夜色像被墨汁浸透的绸缎,从窗棂的缝隙里缓缓渗进来,把病房里所有尖锐的棱角都磨成了柔软的影子。我醒来的时候,正看见那些影子伏在陆远的睫毛上——它们随着他的呼吸轻轻颤抖,像一群谨慎的黑色蝶,唯恐惊扰了栖在花瓣上的月光。
他其实没睡熟。那副看似安静的皮囊下,骨骼与心跳都在暗处保持着随时应战的弧度。我动了动指尖,想替他把滑到腰际的外套拉上去,却被他猛地攥住。那一瞬间,我错觉自己握住了一柄出鞘的刀,刀背却带着酒的余温,烫得我眼眶发涩。
“没睡吗?”
“嗯,我怕你醒来看不到我,会害怕。”
他的声音像被砂纸磨过,低低的,却带着少年时那股子不管不顾的蛮横。我恍惚想起十七岁的夏夜,他翻墙送我回家,也是这样一句——“怕黑就抓紧我”。那时巷口的路灯把两个人的影子叠成一个,如今却隔着三年空白,连呼吸都要重新度量。

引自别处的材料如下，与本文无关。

-- ==== Sys2Proof/Decode.lean ====
section
/-! DEFINITION. The instruction word (04 R75), operand specifiers (R77), the opcode map with every encoding table of the spec as a
table of forms, the word checks 2 to 4 of R84, decoding, and the encoder. -/

namespace Sys2Proof

/-! ## Fields of a word (04 R75) -/

structure Fields where
  op : Byte
  fn : Byte
  d : Byte
  a : Byte
  b : Byte
  c : Byte
  feat : BitVec 4
  hint : BitVec 4
  pred : BitVec 3
  mod : BitVec 5
  i : W32
  deriving DecidableEq, Repr

def Fields.ofWord (w : W96) : Fields :=
  { op := w.extractLsb' 88 8, fn := w.extractLsb' 80 8, d := w.extractLsb' 72 8, a := w.extractLsb' 64 8,
    b := w.extractLsb' 56 8, c := w.extractLsb' 48 8, feat := w.extractLsb' 44 4, hint := w.extractLsb' 40 4,
    pred := w.extractLsb' 37 3, mod := w.extractLsb' 32 5, i := w.extractLsb' 0 32 }

def Fields.word (f : Fields) : W96 :=
  f.op ++ f.fn ++ f.d ++ f.a ++ f.b ++ f.c ++ f.feat ++ f.hint ++ f.pred ++ f.mod ++ f.i

/-! ## Operand specifiers (04 R77) -/

/-- The classes the encoding tables name. -/
inductive Cls where
  | s | v | c | p | z | k | i | t | o
  deriving DecidableEq, Repr

/-- Class of a specifier; `none` for 0xFF and the reserved patterns. -/
def clsOf (x : Byte) : Option Cls :=
  let n := x.toNat
  if n < 0x40 then some .s
  else if n < 0x60 then some .v
  else if n < 0x70 then some .c
  else if n < 0x78 then some .p
  else if n < 0x80 then some .z
  else if n = 0x80 then some .k
  else if n = 0x81 then some .i
  else if n < 0x90 then none
  else if n < 0xA0 then some .t
  else if n < 0xC0 then some .o
  else none

def regS (x : Byte) : SReg := ⟨x.toNat % 64, by omega⟩
def regV (x : Byte) : VReg := ⟨x.toNat % 32, by omega⟩
def regC (x : Byte) : CReg := ⟨x.toNat % 16, by omega⟩
def regP (x : Byte) : PReg := ⟨x.toNat % 8, by omega⟩
def regZ (x : Byte) : ZReg := ⟨x.toNat % 8, by omega⟩
def regT (x : Byte) : TReg := ⟨x.toNat % 16, by omega⟩
def regO (x : Byte) : OReg := ⟨x.toNat % 32, by omega⟩

/-- Window of a constant-window operand (R78). -/
def kWindow (i : W32) : Fin 8 := ⟨i.toNat / 2 ^ 29 % 8, by omega⟩
/-- Word offset of a constant-window operand. -/
def kWord (i : W32) : Fin 131072 := ⟨i.toNat / 4096 % 131072, by omega⟩

namespace Fields

def hdr (f : Fields) : Hdr := ⟨⟨f.pred.toNat, f.pred.isLt⟩, ⟨f.hint.toNat, f.hint.isLt⟩, ⟨f.feat.toNat, f.feat.isLt⟩⟩
def m (f : Fields) : Nat := f.mod.toNat
def bit (f : Fields) (n : Nat) : Bool := f.mod.toNat / 2 ^ n % 2 == 1
def sD (f : Fields) : SReg := regS f.d
def sA (f : Fields) : SReg := regS f.a
def sB (f : Fields) : SReg := regS f.b
def sC (f : Fields) : SReg := regS f.c
def vD (f : Fields) : VReg := regV f.d
def vA (f : Fields) : VReg := regV f.a
def vB (f : Fields) : VReg := regV f.b
def vC (f : Fields) : VReg := regV f.c
def pD (f : Fields) : PReg := regP f.d
def pA (f : Fields) : PReg := regP f.a
def pB (f : Fields) : PReg := regP f.b
def pC (f : Fields) : PReg := regP f.c
def cD (f : Fields) : CReg := regC f.d
def cA (f : Fields) : CReg := regC f.a
def zA (f : Fields) : ZReg := regZ f.a
def zB (f : Fields) : ZReg := regZ f.b
def tD (f : Fields) : TReg := regT f.d
def tA (f : Fields) : TReg := regT f.a
def oA (f : Fields) : OReg := regO f.a
def oB (f : Fields) : OReg := regO f.b
def oC (f : Fields) : OReg := regO f.c

/-- A position of classes s i. -/
def si (f : Fields) (x : Byte) : SI := if x = 0x81 then .i f.i else .s (regS x)
def src (f : Fields) (x : Byte) : Src :=
  if x = 0x81 then .i f.i else if x = 0x80 then .k (kWindow f.i) (kWord f.i) else .s (regS x)
def vsrc (f : Fields) (x : Byte) : VSrc :=
  if x = 0x81 then .i f.i else if x = 0x80 then .k (kWindow f.i) (kWord f.i)
  else if x.toNat < 0x40 then .s (regS x) else .v (regV x)
def vsi (f : Fields) (x : Byte) : VSI :=
  if x = 0x81 then .i f.i else if x.toNat < 0x40 then .s (regS x) else .v (regV x)
def ts (_ : Fields) (x : Byte) : TS := if x.toNat < 0x40 then .s (regS x) else .t (regT x)
def sp (_ : Fields) (x : Byte) : SP := if x.toNat < 0x40 then .s (regS x) else .p (regP x)
/-- A memory operand in A and B: A an s register, B an s register or 0x81, where I is the offset (10 R186, 04 R91). -/
def mem (f : Fields) : MemOp := ⟨f.sA, f.si f.b⟩

end Fields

我让他去睡,他摇头,固执得像堵墙。墙缝里却透出清酒的味道,一丝一缕,把我裹进微醺的潮水里。那信息素曾在我每一个被冷醒的深夜缺席,此刻却毫不讲理地填满整间病房,仿佛要把错过的年月一次性偿还。
“我又不是小孩子了,没事的。”
“我不管,反正我不走。”
他把手背垫在我输液的腕下,体温顺着透明的塑料管爬上来,与药液一起流进血管。我听见自己心脏在胸腔里轻轻“咔哒”一声,像上了锁的箱子被撬开一条缝,里面全是潮湿的梨花香。
——别让花香溢出来,我告诫自己。可指尖已经背叛,悄悄绕进他的指缝,扣紧。黎清得到默许,终于肯阖眼。睫毛在月下投下一排细小的栅栏,把过往所有尖锐的诘问都关在了外面。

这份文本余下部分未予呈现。